Peter Dybing, National First Officer, Covenant of the Goddess, who has participated in hands-on activism in places like earthquake-ravaged Port-au-Prince in Haiti, and in clean-up efforts on the Gulf Coast in the wake of the massive oil spill there, has sent out a brief message regarding sending assistance in the aftermath of the 2011 Japanese Earthquake and Tsunami.
As disaster strikes again let me take this opportunity to remind the Pagan community of the lessons we learned when Haiti was severely damaged over a year ago.
Pagans from around the US and the world focused their giving on a small NGO that had operations established in Haiti and were able to respond quickly with established infrastructure and save lives. Dollars raised from our community went directly to the purchase of medical supplies. This emphasis on direct giving to a small organization ensured that our giving was focused and effective.
As we all witness the destruction in Japan, it is important to not make rash decisions and provide funding to organizations with poor track records of delivering services and use of funds. . I am urging the community to be wise in their giving. Yes, commit your self to an amount you are willing to give, set these funds aside, but wait until you or others identify an effective use for these funds.

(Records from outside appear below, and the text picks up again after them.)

-- ==== Sys2Proof/Decode.lean ====
section
/-! DEFINITION. The command decoder and encoder (30_encoding.md R110 to R114). A command is one 32-bit word, written
whole to CMD: it has no bytes in memory and so no byte order (log 16). -/

namespace Sys2Proof

/-- Why a word is no command: both complete with UnknownOperation (R113, R114). -/
inductive DecodeError where
  /-- bits [31:8] are not 0 (R114) -/
  | reservedBits
  /-- the OPC value is not in the opcode map (R113) -/
  | illegalOpcode
  deriving DecidableEq, Repr

/-- The opcode map read from opcode to command (R111). -/
def opcodeInstr (opc : Nat) : Option Instr :=
  match opc with
  | 0x00 => some .nop
  | 0x01 => some .bpReset
  | 0x02 => some .bpPut
  | 0x03 => some .bpFlush
  | 0x04 => some .brGetbit
  | 0x05 => some .brGetbits
  | 0x10 => some .hufStats
  | 0x11 => some .hufBuild
  | 0x12 => some .hufCodes
  | 0x13 => some .hufEncode
  | 0x14 => some .hufDecode
  | 0x20 => some .lzSegment
  | 0x21 => some .lzEncode
  | 0x22 => some .lzDecode
  | _ => none

/-- The OPC field, bits [7:0] (R110). -/
def opcField (w : Word) : Byte := w.extractLsb' 0 8

/-- The RSVD field, bits [31:8] (R110). -/
def rsvdField (w : Word) : BitVec 24 := w.extractLsb' 8 24

/-- The command a word selects: `word[7:0] = OPC` and `word[31:8] = 0` (R111), or why it selects none (R113, R114). -/
def decode (w : Word) : Except DecodeError Instr :=
  if rsvdField w = 0 then
    match opcodeInstr (opcField w).toNat with
    | some i => .ok i
    | none => .error .illegalOpcode
  else .error .reservedBits

/-- The opcode of a command (R111). -/
def Instr.opcode : Instr → Byte
  | .nop => 0x00
  | .bpReset => 0x01
  | .bpPut => 0x02
  | .bpFlush => 0x03
  | .brGetbit => 0x04
  | .brGetbits => 0x05
  | .hufStats => 0x10
  | .hufBuild => 0x11
  | .hufCodes => 0x12
  | .hufEncode => 0x13
  | .hufDecode => 0x14
  | .lzSegment => 0x20
  | .lzEncode => 0x21
  | .lzDecode => 0x22

/-- The command word of a command: OPC in bits [7:0], zeros above (R110, R111). -/
def encode (i : Instr) : Word := (0 : BitVec 24) ++ i.opcode

/-- The word the opcode table's numbering gives: `nbits` bits of `w`, zeros above them. -/
def tableWord (nbits w : Nat) : Word := BitVec.ofNat 32 (w % 2 ^ nbits)

/-- The command the decoder reads from a word of the opcode table; nothing where it refuses. -/
def decodeTableWord (nbits w : Nat) : Option Instr :=
  match decode (tableWord nbits w) with
  | .ok i => some i
  | .error _ => none

end Sys2Proof
end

Many of the large NGO’s that collected tens of millions for Haiti relief have yet to spend but a fraction of what they collected more than a year later. Both myself and other members of the community are attempting to establish ties with small organizations providing services in Japan. Hopefully our community will be able to identify groups who will directly serve the affected communities as they receive funding.
It was my privilege to witness funds raised by the Pagan community save many lives in Haiti, may we be as wise and effective as we respond to this current crisis.
In Service to the Goddess and all humanity,
Peter Dybing, National First Officer, Covenant of the Goddess
Many of us want to show solidarity with the people of Japan in this time of trial, but let’s be sure that any fiscal donation is going directly towards constructive, and ideally, Japanese-led service-oriented initiatives. I’m currently awaiting recommendations from a few different sources, and will post them here as I receive them. For now, you can receive basic information at the evolving Wikipedia page, and some resources at the Google Crisis Response page.